Schuttkegel Blatten – Was unter dem Schutt zum Umweltrisiko wird

Als das Dorf Blatten Ende Mai 2025 von einem Berg- und Gletschersturz verschüttet wurde, gingen nicht nur Häuser, persönliche Gegenstände und Erinnerungen verloren. Auch Autos, Heizöltanks, Maschinen, Batterien und Kühlgeräte verschwanden unter dem Schuttkegel. Schon bald wurden auf dem See, der sich hinter dem Schuttkegel bildete, Ölflecken sichtbar.
Nun zeigt eine neue Umweltstudie, die SRF vorliegt: Im verschütteten Gebiet befanden sich rund 150'000 Liter Heizöl und Treibstoff.
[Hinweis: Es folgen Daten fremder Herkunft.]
/-- PM_ALERT, which A_PMALT has raised by its fall, with PM_SW as the read it began left it (R471, Table 13.10). -/
def Lane.alertRaise (l : Lane) : Lane := l.raise srcPM 4 clsCE none (l.dataOf PM_SW_SW.addr)

/-- The transaction on the bus reaches its stop condition; `v` is the data it read. -/
def Lane.pmEnd (l : Lane) (v : Nat) : Lane :=
  match l.pm.cur with
  | none => l
  | some k =>
    if l.pm.retryAt.isSome then l
    else
      let l := l.pmFree
      let l := match k.t with
        | .statusWord => l.wr PM_SW_SW v
        | .operationRead => l.wr PM_SW_OP v
        | .readVout => l.takeReading PM_VOUT_MV (linear16Mv (l.rd PM_CFG_EXP) v)
        | .readIout => l.takeReading PM_IOUT_I10MA (linear11Ma v)
        | _ => l
      match k.use with
      | .request =>
        match l.pm.req with
        | some r => { l with pm := { l.pm with req := some { r with stopAt := some l.now
                                                                    readAt := l.now + l.pmCfg PM_CFG_SETTLE * usec } } }
        | none => l
      | .ack => l.statusAck v
      | .alert => l.alertRaise
      | .command => l.clr PM_STAT_BUSY
      | .poll => l
      | .check want => l.regJudge (linear16Mv (l.rd PM_CFG_EXP) v) want

/-- The transaction on the bus fails: it is repeated once 10 µs later, or reported (R470). -/
def Lane.pmFail (l : Lane) : Lane :=
  match l.pm.cur with
  | none => l
  | some k =>
    if l.pm.retryAt.isSome then l
    else if l.pm.again = false then { l with pm := { l.pm with retryAt := some (l.now + pmRetry), again := true } }
    else
      let l := (((l.set PM_STAT_BUSERR).raise srcPM 3 clsUC none (pmCode k.t)).event 165).pmFree
      match k.use, l.pm.req with
      | .request, some r => l.pmLost r
      | .command, _ => l.clr PM_STAT_BUSY
      | .check _, _ => l.regFail 0 true false
      | .alert, _ => l.alertRaise
      | _, _ => l

/-- The repeat of a failed transaction is due (R470). -/
def Lane.pmRepeat (l : Lane) : Lane :=
  match l.pm.cur, l.pm.retryAt with
  | some k, some t => if l.due t then l.pmSend k else l
  | _, _ => l

/-- Reads of STATUS_WORD for an acknowledgement start every 50 µs (Table 13.8). -/
def Lane.pmTick (l : Lane) : Lane :=
  match l.pm.req with
  | some r =>
    if l.pmCfg PM_CFG_ACKSRC = 1 ∧ r.stopAt.isSome ∧ l.due r.readAt ∧ l.pm.cur.isNone then
      ({ l with pm := { l.pm with req := some { r with readAt := r.readAt + pmReadStep } } }).pmStart ⟨.statusWord, .ack⟩
    else l
  | none => l

/-! ### Commands, polls and alerts (R470, R471) -/

/-- PM_CMD is issued. -/
def Lane.pmCommand (l : Lane) : Lane :=
  let data := l.rd PM_CMD_DATA
  if l.pmOn = false then l
  else if l.on PM_STAT_BUSY then (l.set PM_STAT_BUSYREJ).event 165
  else
    match l.rd PM_CMD_CODE with
    | 0 =>
      if data / 64 = 2 then (l.set PM_STAT_BUSY).pmStart ⟨.operationWrite data, .command⟩
      else ((l.set PM_STAT_VREJ).raiseOnce srcPM 1 clsCE none data).event 165
    | 1 => (l.set PM_STAT_BUSY).pmStart ⟨.clearFaults, .command⟩
    | 2 => (l.set PM_STAT_BUSY).pmStart ⟨.statusWord, .command⟩
    | _ => (l.set PM_STAT_BUSY).pmStart ⟨.operationRead, .command⟩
Wie viel davon beim Bergsturz ausgetreten ist und wie viel aktuell noch in Tanks oder im Schutt steckt, ist unbekannt.
Messungen des Grundwassers sind unauffällig
Die im Auftrag des Kantons Wallis erstellte Studie kommt zum Schluss, dass diese sogenannten Mineralölkohlenwasserstoffe die mit Abstand grösste Gefahr für die Umwelt darstellen. Gleichzeitig halten die Studienautoren fest, dass es unverhältnismässig sei, die umweltschädlichen Stoffe vollständig zu bergen. Weil man nicht genau wisse, wo sie sich befinden.
Die Ölflecken auf dem See zeigen: Ein Teil des verschütteten Heizöls und Treibstoffs ist bereits ausgetreten. Grundsätzlich bestehe die Gefahr, dass Schadstoffe in das Grundwasser gelangen, so die Autoren. Die bisherigen Messungen waren aber unauffällig.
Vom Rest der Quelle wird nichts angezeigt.